*Amber Lee PoV*
Hoje acordei no horário certo, portanto não precisei sair correndo com um pedaço de pão na boca e um copo de café na mão. Isso não quer dizer que minha noite tenha sido mais tranquila. Aquele homem, seu olhar, seu calor, seu perfume, tudo nele assombrou meus sonhos.
Vou acabar enlouquecendo desse jeito…
Passo por um Starbucks a caminho do trabalho e o cheiro na porta é delicioso.
Eu tomei café, porém será que ele tomou? Ah, mas por que eu me importaria com isso afinal?
Mordo minha boca e, quando dou por mim, já estou na fila pedindo um expresso para ele. Pego um sachê de cada tipo de açúcar e adoçante, pois não sei qual ele gosta.
Amber Lee, não estou reconhecendo você. Nunca me preocupei em paparicar nem mesmo o Kevin…
Convenço a mim mesma que a razão é retribuir a ajuda que ele me deu no dia anterior, consertando meu computador.
M@l entro no prédio, Lauren me chama do balcão da recepção. Eu suspiro, provavelmente Rico já contou a ela sobre Michael ter ido no meu setor e que ficamos sozinhos um tempo. No que se refere a fofoca, Rico é pior que uma comadre velha à toa na janela tomando conta da vida alheia. Ela levanta uma sobrancelha para o copo na minha mão, que seguro com todo cuidado.
ㅡ Sem café em casa, amiga?
Dou um sorriso amarelo para sua piada e disfarço. De maneira alguma vou dizer para quem é de verdade.
ㅡ Pois, é. Esqueci de comprar.
ㅡ Bom, eu não a culpo. Afinal, depois de receber uma visita do Michael, eu também ficaria meio sem cabeça…
Ela apoia o queixo sobre a palma da mão e exibe um sorriso malicioso. Eu reviro os olhos.

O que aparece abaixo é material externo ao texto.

/-- STAGE_B_TRANSFER (R277, R290). -/
def execStageBTransfer (lane : Nat) (s : State) : Out :=
  run (lane < 8) s <|
    let a := arrivals s
    let o := oncePerClk a (8 + lane)
    let es := (lane + slotNow s) % 8
    if running s = false then s
    else if o.1 = false ∨ stalled s lane es = true then a
    else sendB 4 o.2 lane es

/-! ### Flowlets (R285) -/

/-- The occupancies of this clock are added to the window's sums (R285). -/
def occTick (s : State) : State :=
  if s.net.stageA.all fun q => q.cells.isEmpty then s
  else
    let add := fun (m : Store Nat) (q : StageA) =>
      let k := 8 * q.slice + q.lane
      if q.kind = 1 then storeSet 0 k (storeGet 0 m k + stageACount s q.slice q.lane 1) m else m
    { s with net := { s.net with occSum := s.net.stageA.foldl add s.net.occSum } }

/-- IMBALANCE_WINDOW (R285): the window's average occupancies are compared: STAT.HOT, and the lane buckets move to. -/
def execImbalanceWindow (sl : Nat) (s : State) : Out :=
  run (sl < 8) s <|
    let from_ := storeGet 0 s.net.occAt sl
    if running s = false ∨ passedNs s from_ (fget s gzeImbCfgImbWinNs sl 0) = false then s
    else
      let w := s.clk - from_
      let sum := fun j => storeGet 0 s.net.occSum (8 * sl + j)
      let total := (List.range 8).foldl (fun a j => a + sum j) 0
      let isHot := fun j => decide (total + 8 * fget s gzeImbCfgImbThresh sl 0 * w < 8 * sum j)
      let s1 := fset s gzeStatHot sl 0 (((List.range 8).filter isHot).foldl (fun a j => a + 2 ^ j) 0)
      let cool := match coolest sum (fun j => !isContained s (.lane j)) with
        | some c => storePut sl c s1.net.cool
        | none => storeDel sl s1.net.cool
      { s1 with net := { s1.net with
          cool := cool
          occSum := (List.range 8).foldl (fun m j => storeDel (8 * sl + j) m) s1.net.occSum
          occAt := storePut sl s.clk s1.net.occAt } }

/-- The scan of a slice while a lane is hot (R285): the next bucket that names one, moved when it is idle. -/
def scanSlice (s : State) (sl : Nat) : State :=
  let hot := fget s gzeStatHot sl 0
  match storeFind s.net.cool sl with
  | none => s
  | some c =>
    if hot = 0 ∨ fget s gzeImbCfgBalEn sl 0 = 0 then s
    else
      let entry := fun (b : Nat) => storeGet (b % 8, 0) s.net.flowlet (bucketKey sl b)
      let from_ := storeGet 0 s.net.scan sl
      match ((List.range 4096).map fun k => (from_ + k) % 4096).find? fun b => bit hot (entry b).1 with
      | none => s
      | some b =>
        let k := bucketKey sl b
        let edge := (admNow s + 2 ^ 48 - fget s gzeFlowletFlowletNs sl 0 * 65536 % 2 ^ 48) % 2 ^ 48
        let s1 := { s with net := { s.net with scan := storePut sl ((b + 1) % 4096) s.net.scan } }
        if later edge (entry b).2 then
          { s1 with net := { s1.net with
            flowlet := storePut k (c, (entry b).2) s1.net.flowlet, moved := storePut k ((entry b).1, s1.clk) s1.net.moved } }
        else s1

/-- Flowlets at a core clock (R285, R286): the moves of the last clock stand and are counted, and each slice scans one bucket. -/
def flowTick (s : State) : State :=
  let s1 := s.net.moved.foldl (fun a m => bump a .gze (m.1 / 4096) 0 2 0 0) s
  let s2 := if s1.net.moved.isEmpty then s1 else { s1 with net := { s1.net with moved := [] } }
  if running s2 && !s2.net.cool.isEmpty then (List.range 8).foldl scanSlice s2 else s2

/-! ### Multicast (R298-R300) -/

/-- REPLICATION_PASS (R298): every cell holds only the engine's reference, so the next pass starts. -/
def execReplicationPass (id es : Nat) (s : State) : Out :=
  run (es < 8) s <| match chainOf s id es 0 with
    | none => s
    | some c =>
      if c.engine = false ∨ (c.cells.any fun x => x.ref != 1) = true then s
      else if c.later.isEmpty then dropRefs s id es 0 0 c.cells.length
      else
        let last := decide (c.later.length ≤ 255)
        let now := if last then c.later else c.later.take 254
        let ref := if last then now.length else 255
        let s1 := putChain s { c with
          cells := c.cells.map fun x => { x with ref := ref }
          later := c.later.drop now.length, engine := !last }
        enqueueCopies (bump s1 .bpm es 1 3 3 0) id es

/-- RESIDUE_REEXAMINE (R299). -/
def execResidueReexamine (es : Nat) (s : State) : Out :=
  run (es < 8) s (if running s then residueAgain s es else s)

/-- MULTICAST_RESIDUE_EXPIRED (R300): at or after the deadline; a port ready at that clock takes the copy instead. -/
def execMulticastResidueExpired (it : Nat) (s : State) : Out :=
  run true s <| match itemOf s it with
    | none => s
    | some x =>
      if x.place ≠ .residue ∨ later x.dl (admOf (tbNow s)) = true ∨ running s = false then s
      else
        let s1 := enqueueCopies s x.pkt x.es
        match itemOf s1 it with
        | none => s1
        | some y => if y.place = .residue then fail (bump s1 .bpm x.es 1 3 2 0) y 4 else s1

/-! ### Spill and prefetch -/

/-- STAGING_FLUSH (R301): a staging block whose first cell came FLUSH_NS ago is written in part. -/
def execStagingFlush (p cls : Nat) (s : State) : Out :=
  run (p < 384 && cls < 8) s <|
    let q := queue s p cls
    match q.staging.find? fun b => passedNs s b.2 (fget s bpmSpillCfgFlushNs (sliceOf p) 0) with
    | none => s
    | some b => writeBlock s p cls b.1 (q.stream.filter fun c => c.pos / 8 == b.1 && c.st == .staged)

ㅡ Michael não foi no meu setor me visitar. Ele foi consertar o meu computador e foi o Rico quem o chamou.
ㅡ O que mais?
Sua voz curiosa soa melodiosa, como que tentando me fazer falar.
ㅡ Mais nada. Tenho que ir agora, senão o café vai esfriar. Tchau!
Eu apresso meus passos até o elevador, porém ainda a escuto falar.
ㅡ Vou querer saber de tudo depois, viu?
Dou um aceno de mão por sobre o ombro e me escondo no elevador. No painel, escolho o andar do Michael e, no momento em que as portas quase se fecham, mãos femininas bem esmaltadas as seguram. Não posso acreditar na minha “sorte”.
ㅡ Olá, senhorita Taste.
ㅡ Olá, senhorita Smith.
Katherine aperta o botão do RH e eu me encolho ainda mais no fundo do elevador, tudo para manter uma certa distância dela. Então, ela se vira para mim, com um sorriso ardiloso no rosto.
ㅡ Chegou cedo.
ㅡ É, eu queria relaxar um pouco antes do trabalho…
Mostro o copo como se fosse meu. Ela levanta uma sobrancelha.
ㅡ No andar de Desenvolvimento e Tecnologia?
Finjo inocência e analiso o painel, apertando o botão do meu setor.
ㅡ Acho que me enganei por estar carregando o café. Obrigada.
Ela não diz mais nada, o que é uma dádiva. O andar dela é depois do meu, então sou obrigada a descer no Marketing para não levantar suspeitas. Afinal, como eu explicaria minha súbita ida a um setor que não tem nada a ver com o meu trabalho para a vaca de plantão?
Desço pelas escadas até o andar do Michael só para não dar o azar de esbarrar com mais ninguém no elevador. Assim que chego no andar, olho de um lado para o outro, sem saber para onde ir. Vejo salas cheias de maquinários, outras trancadas, outras com funcionários e estagiários em seus computadores. As pessoas sequer me notam e não quero ter que me expor para pedir informações.
Que ótimo! Eu não prestei atenção no número da sala dele.
Para a minha sorte, logo encontro uma sala com uma placa: Denver, Michael - Desenvolvedor Chefe.
Que chique…
Dou uma ajeitada no cabelo, equilibrando o copo de café com a mão livre. Bato na porta, porém ninguém atende. Testo a maçaneta e percebo que não está trancada. Abro-a lentamente e fico pasma com o ambiente. É sombrio, como o dono, com as luzes baixas. Noto sua mesa e engulo em seco ao vê-lo concentrado em um de seus computadores. Está com fones de ouvidos, a razão pela qual não me ouviu bater na porta. Enquanto caminho até ele, reparo na área glamourosa com frigobar e um belo e enorme sofá.
Não me lembro de ter visto algo assim na sala do Edward. Humpf! Deve ser aqui que ele dá umas escapadinhas do serviço. A Lauren disse que ele não se envolve com funcionárias, mas o que explicaria esse luxo em seu escritório?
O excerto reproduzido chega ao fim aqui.